In the end my chice will be the HD 7850 or the GTX 480!
But the choice is yours!


----------



## Widjaja (Jul 6, 2012)

In my experience I have always found AMD to either perform really well in a game or not perform well for what it is expected to perform like.

While nVidia generally seems to run well in all games.


----------



## Elmo (Jul 6, 2012)

pigulici said:


> Well, I think the comparison it is not fair, hd7850 it is not showing all can do because of imature driver/software, but at the end of the day the question remaine:to buy a old vga who work well now but in the future it may be obsolete, or a new vga card who work now with hiccup but in the future will work well; I personally I see that in most cases(on same price) nvidia is stronger in 3D, and amd in 2d;I just buyit 1 month ago a sapphire hd7850 oc, with custom cooling, I can tell that after 3rd driver version it is start to show me what she can do(catalyst 12.4 and 12.6 are crap, 12.7b it is ok), for me the quality of 2d it is more important(I game casually, but when I play I want to enjoy it), but for a gamer it is a tough question what to buy now...


Amd mb amd proc amd gpu nuff said


----------



## pigulici (Jul 6, 2012)

Well, one reason it is that in my country amd have better price vs performance than intel/nvidia low/middle segment, and for hardware of high performance segment I have no money(like  i7, ...)...but I wish to have, so everyday learn something new...


----------



## Elmo (Jul 6, 2012)

pigulici said:


> Well, one reason it is that in my country amd have better price vs performance than intel/nvidia low/middle segment, and for hardware of high performance segment I have no money(like  i7, ...)...but I wish to have, so everyday learn something new...

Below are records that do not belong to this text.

/-- fcmp (R146). -/
def fcmpHolds (cond : Nat) (fin : Bool) (a b : Nat) : Bool × Word :=
  let va := decodeF fmt32 (flushIn fmt32 fin a)
  let vb := decodeF fmt32 (flushIn fmt32 fin b)
  let un := va.isNan || vb.isNan
  let sig := flagIf (va.isSig || vb.isSig) flagNV
  let c := cmpV va vb
  match cond with
  | 0 => (!un && c = 0, sig)
  | 1 => (un || c != 0, sig)
  | 2 => (!un && c < 0, flagIf un flagNV)
  | 3 => (!un && c ≤ 0, flagIf un flagNV)
  | 4 => (!un && 0 < c, flagIf un flagNV)
  | 5 => (!un && 0 ≤ c, flagIf un flagNV)
  | 6 => (!un, sig)
  | _ => (un, sig)

/-- fclass (R78, R147). -/
def fclassHolds (cls : Nat) (a : Nat) : Bool :=
  let neg := signF fmt32 a
  let sub := isSubnormal fmt32 a
  let zero := a % 2 ^ 31 = 0
  let inf := a % 2 ^ 31 = fmt32.infBits
  let nan := a % 2 ^ 31 > fmt32.infBits
  let snan := nan && a / 2 ^ 22 % 2 = 0
  let norm := !sub && !zero && !inf && !nan
  match cls with
  | 0 => inf && neg
  | 1 => norm && neg
  | 2 => sub && neg
  | 3 => zero && neg
  | 4 => zero && !neg
  | 5 => sub && !neg
  | 6 => norm && !neg
  | 7 => inf && !neg
  | 8 => snan
  | 9 => nan && !snan
  | 10 => nan
  | 11 => inf
  | 12 => zero
  | _ => sub

/-! ### Roots and transcendental functions (R62) -/

/-- The integer square root, by one bit of the result at a time. -/
def isqrtGo (n : Nat) (r : Nat) : Nat → Nat
  | 0 => r
  | k + 1 =>
    let r' := r + 2 ^ k
    isqrtGo n (if r' * r' ≤ n then r' else r) k

/-- The integer square root of `n`. -/
def isqrt (n : Nat) : Nat := isqrtGo n 0 (Nat.log2 n / 2 + 1)

/-- fsqrt, correctly rounded (R62). -/
def sqrtF (c : FCtl) (a : Nat) : FRes :=
  let a := flushIn fmt32 c.fin a
  match decodeF fmt32 a with
  | .nan s => ⟨fmt32.nanBits, flagIf s flagNV⟩
  | .inf n => if n then ⟨fmt32.nanBits, flagNV⟩ else ⟨a, 0#32⟩
  | .fin n m e =>
    if m = 0 then ⟨a, 0#32⟩
    else if n then ⟨fmt32.nanBits, flagNV⟩
    else
      let m0 := if e % 2 = 0 then m else 2 * m
      let e0 := if e % 2 = 0 then e else e - 1
      let big := m0 * 2 ^ 64
      let r := isqrt big
      let r' := if r * r = big then 2 * r else 2 * r + 1
      roundF fmt32 c false r' (e0 / 2 - 33)

/-- Places of the fixed-point approximations below. -/
def fxP : Nat := 160

/-- ln 2 in fixed point: Σ 1 / (n 2^n). -/
def fxLn2 : Nat := (upTo 180).foldl (fun s n => s + 2 ^ fxP / ((n + 1) * 2 ^ (n + 1))) 0

/-- e^z - the exponential series of a fixed-point number below 1, over `n` terms. -/
def fxExpGo (z term acc k : Nat) : Nat → Nat
  | 0 => acc
  | n + 1 => let t := term * z / 2 ^ fxP / k; fxExpGo z t (acc + t) (k + 1) n

/-- e^z for a fixed-point z in [0, 1). -/
def fxExp (z : Nat) : Nat := fxExpGo z (2 ^ fxP) (2 ^ fxP) 1 48

/-- The fraction bits of log2 of a fixed-point number in [1, 2), one squaring a bit. -/
def fxLog2Go (z acc : Nat) : Nat → Nat
  | 0 => acc
  | n + 1 =>
    let z2 := z * z / 2 ^ fxP
    if 2 ^ (fxP + 1) ≤ z2 then fxLog2Go (z2 / 2) (2 * acc + 1) n else fxLog2Go z2 (2 * acc) n

/-- sin and cos series of a fixed-point angle: alternating terms z^k / k!. -/
def fxTrigGo (z2 : Nat) (term : Int) (acc : Int) (k : Nat) : Nat → Int
  | 0 => acc
  | n + 1 =>
    let t := -(term * z2) / (2 ^ fxP * (k * (k + 1)))
    fxTrigGo z2 t (acc + t) (k + 2) n

/-- arctan of 1/d in fixed point with `p` places, for Machin's formula. -/
def fxAtanGo (p d2 : Nat) (pow : Nat) (acc : Int) (k : Nat) (neg : Bool) : Nat → Int
  | 0 => acc
  | n + 1 =>
    let t : Int := (pow / k : Nat)
    fxAtanGo p d2 (pow / d2) (if neg then acc - t else acc + t) (k + 2) (!neg) n

/-- π with `p` binary places, by Machin's formula 16 arctan(1/5) - 4 arctan(1/239). -/
def fxPi (p : Nat) : Nat :=
  (16 * fxAtanGo p 25 (2 ^ p / 5) 0 1 false (p / 4 + 8)
    - 4 * fxAtanGo p (239 * 239) (2 ^ p / 239) 0 1 false (p / 8 + 8)).toNat

/-- A non-negative value m × 2^e in fixed point with `p` places, rounded down. -/
def fxOf (p m : Nat) (e : Int) : Nat :=
  if 0 ≤ e + p then m * 2 ^ (e + p).toNat else m / 2 ^ (-(e + p)).toNat

/-- e^(2|x|) style argument for tanh and exponents: 2^(y) of a fixed-point y ≥ 0, as (mantissa, exponent). -/
def fxExp2 (y : Nat) : Nat × Int :=
  let i := y / 2 ^ fxP
  let r := y % 2 ^ fxP
  (fxExp (r * fxLn2 / 2 ^ fxP), (i : Int) - fxP)

/-- sin or cos of |x| with the reduced angle: the magnitude and sign of the result. -/
def fxTrig (cos : Bool) (m : Nat) (e : Int) : Bool × Nat :=
  let wide := 320
  let pi := fxPi wide
  let x := fxOf wide m e
  let k := 2 * x / pi
  let r := (x - k * pi / 2) / 2 ^ (wide - fxP)
  let q := (k + if cos then 1 else 0) % 4
  let z2 := r * r / 2 ^ fxP
  let s := fxTrigGo z2 r r 2 28
  let c := fxTrigGo z2 (2 ^ fxP) (2 ^ fxP) 1 28
  let v : Int := if q % 2 = 0 then s else c
  (2 ≤ q, v.toNat)

/-! Each function of R62 below has a magnitude in fixed point, a bracket of the FP32 magnitudes within its bound, and a choice of
one of them that keeps the function monotonic (log entry 3). A function is named by its selector (R144). -/

/-- The magnitude bits of `m × 2^e` in FP32, rounded up or down, infinity above the range. -/
def magBits (up : Bool) (m : Nat) (e : Int) : Nat :=
  if m = 0 then 0 else min (roundBits fmt32 (if up then .rup else .rtz) false m e).1 fmt32.infBits

/-- The magnitude of 1 / (m × 2^e), and whether it is exact. -/
def rcpMag (m : Nat) (e : Int) : Nat × Int × Bool :=
  let l := Nat.log2 m
  if 2 ^ l = m then (1, -(e + l), true) else (2 ^ 96 / m, -96 - e, false)

/-- The magnitude of 1 / √(m × 2^e). -/
def rsqMag (m : Nat) (e : Int) : Nat × Int × Bool :=
  let m0 := if e % 2 = 0 then m else 2 * m
  let e0 := if e % 2 = 0 then e else e - 1
  let l := Nat.log2 m0
  if 2 ^ l = m0 && l % 2 = 0 then (1, -((e0 + l) / 2), true) else (isqrt (2 ^ 192 / m0), -96 - e0 / 2, false)

/-- The magnitude of 2^x. -/
def exp2Mag (n : Bool) (m : Nat) (e : Int) : Nat × Int × Bool :=
  let int := roundAt .rtz n m e 0
  if !int.2 && (if n then int.1 ≤ 149 else int.1 ≤ 127) then (1, sgnInt n int.1, true)
  else if 160 ≤ int.1 then (1, if n then -200 else 200, false)
  else
    let y := fxOf fxP m e
    let i : Int := if n then -((y / 2 ^ fxP : Nat) : Int) - 1 else ((y / 2 ^ fxP : Nat) : Int)
    let fr := if n then 2 ^ fxP - y % 2 ^ fxP else y % 2 ^ fxP
    (min (fxExp (fr * fxLn2 / 2 ^ fxP)) (2 ^ (fxP + 1) - 1), i - fxP, false)

/-- The magnitude of log2 (m × 2^e). -/
def log2Mag (m : Nat) (e : Int) : Nat × Int × Bool :=
  let l := Nat.log2 m
  let k : Int := l + e
  if 2 ^ l = m then (k.natAbs, 0, true)
  else (Int.natAbs (k * 2 ^ 96 + fxLog2Go (m * 2 ^ fxP / 2 ^ l) 0 96), -96, false)

/-- The magnitude of tanh (m × 2^e): (1 - u) / (1 + u) with u = e^(-2x); x - x^3/3 for small x. -/
def tanhMag (m : Nat) (e : Int) : Nat × Int × Bool :=
  let top : Int := Nat.log2 m + e
  if top < -20 then (m * 2 ^ 80 - m * m * m * 2 ^ 80 / (3 * 2 ^ (-(2 * e)).toNat) - 1, e - 80, false)
  else if 6 ≤ top then (2 ^ 60 - 1, -60, false)
  else
    let (um, ue) := fxExp2 (2 * fxOf fxP m e * 2 ^ fxP / fxLn2)
    let big := fxOf (2 * fxP) um ue
    let one := 2 ^ (2 * fxP)
    ((big - one) * 2 ^ fxP / (big + one), -(fxP : Int), false)

/-- The magnitude of sin or cos of m × 2^e. -/
def trigMag (cos : Bool) (m : Nat) (e : Int) : Nat × Int × Bool :=
  let top : Int := Nat.log2 m + e
  if top < -20 then
    if cos then (2 ^ 60 - 1, -60, false)
    else (m * 2 ^ 80 - m * m * m * 2 ^ 80 / (6 * 2 ^ (-(2 * e)).toNat) - 1, e - 80, false)
  else ((fxTrig cos m e).2, -(fxP : Int), false)

/-- The magnitude of the function of selector `sel` at a finite non-zero input, as `m × 2^e`, and whether it is exact; where it is
not, the true magnitude lies strictly above. -/
def mathMag (sel a : Nat) : Nat × Int × Bool :=
  match decodeF fmt32 a with
  | .fin n m e => match sel with
    | 0x16 => rcpMag m e
    | 0x17 => rsqMag m e
    | 0x19 => exp2Mag n m e
    | 0x1A => log2Mag m e
    | 0x1B => tanhMag m e
    | _ => trigMag (sel = 0x1D) m e
  | _ => (0, 0, true)

/-- The bound of a function in ulps (R62). -/
def mathUlps (sel : Nat) : Nat := if sel ≤ 0x17 then 1 else 2

/-- The FP32 magnitudes within the bound of a function at an input, from the lowest to the highest: an ulp is one of the exact
result, 2^-149 where it is subnormal (R62). -/
def mathBound (sel a : Nat) : Nat × Nat :=
  let (m, e, exact) := mathMag sel a
  if exact then (magBits false m e, magBits false m e)
  else
    let q := max ((Nat.log2 m : Int) + e - 23) (-149)
    let e0 := min e q
    let mid := 2 * (m * 2 ^ (e - e0).toNat) + 1
    let w := 2 * (mathUlps sel * 2 ^ (q - e0).toNat)
    (magBits true (mid - w) (e0 - 1), magBits false (mid + w) (e0 - 1))

/-- The magnitudes that a function takes exactly at inputs on either side of one, between which its monotonicity confines it
(R62). -/
def mathCaps (sel a : Nat) : Nat × Nat :=
  let (m, e, _) := mathMag sel a
  let k := (Nat.log2 m : Int) + e
  let at_ := fun (k : Int) => magBits false 1 k
  match sel with
  | 0x16 => (at_ k, at_ (k + 1))
  | 0x17 => (if k = -64 then 0 else at_ k, at_ (k + 1))
  | 0x19 => (at_ k, max 1 (at_ (k + 1)))
  | 0x1A =>
    let i := (roundAt .rtz false m e 0).1
    (magBits false i 0, magBits false (i + 1) 0)
  | 0x1B => (0, 0x3F800000)
  | 0x1D => (0, if a / 2 ^ 31 = 0 then 0x3F800000 else fmt32.infBits)
  | _ => (0, fmt32.infBits)

/-- The run of input magnitudes around an input over which a function is monotonic and keeps the sign of its result, and whether the
magnitude of the result falls as the input's rises; none outside the intervals of R62. -/
def mathRun (sel a : Nat) : Option (Nat × Nat × Bool) :=
  let neg := a / 2 ^ 31 % 2 = 1
  let t := a % 2 ^ 31
  match sel with
  | 0x16 | 0x17 => some (1, 0x7F7FFFFF, true)
  | 0x19 => some (if neg then (1, 0x7F7FFFFF, true) else (1, 0x42FFFFFF, false))
  | 0x1A => some (if t < 0x3F800000 then (1, 0x3F7FFFFF, true) else (0x3F800001, 0x7F7FFFFF, false))
  | 0x1B => some (1, 0x7F7FFFFF, false)
  | 0x1C => if t ≤ 0x3FC90FDB then some (1, 0x3FC90FDB, false) else none
  | _ => if neg then none
    else if t < 0x3FC90FDB then some (1, 0x3FC90FDA, true)
    else if t ≤ 0x40490FDB then some (0x3FC90FDB, 0x40490FDB, false) else none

Don't feel bad in my country it's that too I would say there are poor people too but now u still can have cheap builds with intel so I don't see this as an excuse . But hey no wrong done buy what u like its your money and a semi free world. where u from neway?


----------



## dj-electric (Jul 6, 2012)

One does not simply ignores HD7850's legendary overclocking abilities.


----------



## phanbuey (Jul 6, 2012)

Widjaja said:


> In my experience I have always found AMD to either perform really well in a game or not perform well for what it is expected to perform like.
> 
> While nVidia generally seems to run well in all games.



^^ I would agree with this - when I did my original comparison the AMD card seemed to either kick ass, or not...  Whereas the nvidia would plod along at roughly the same level through games.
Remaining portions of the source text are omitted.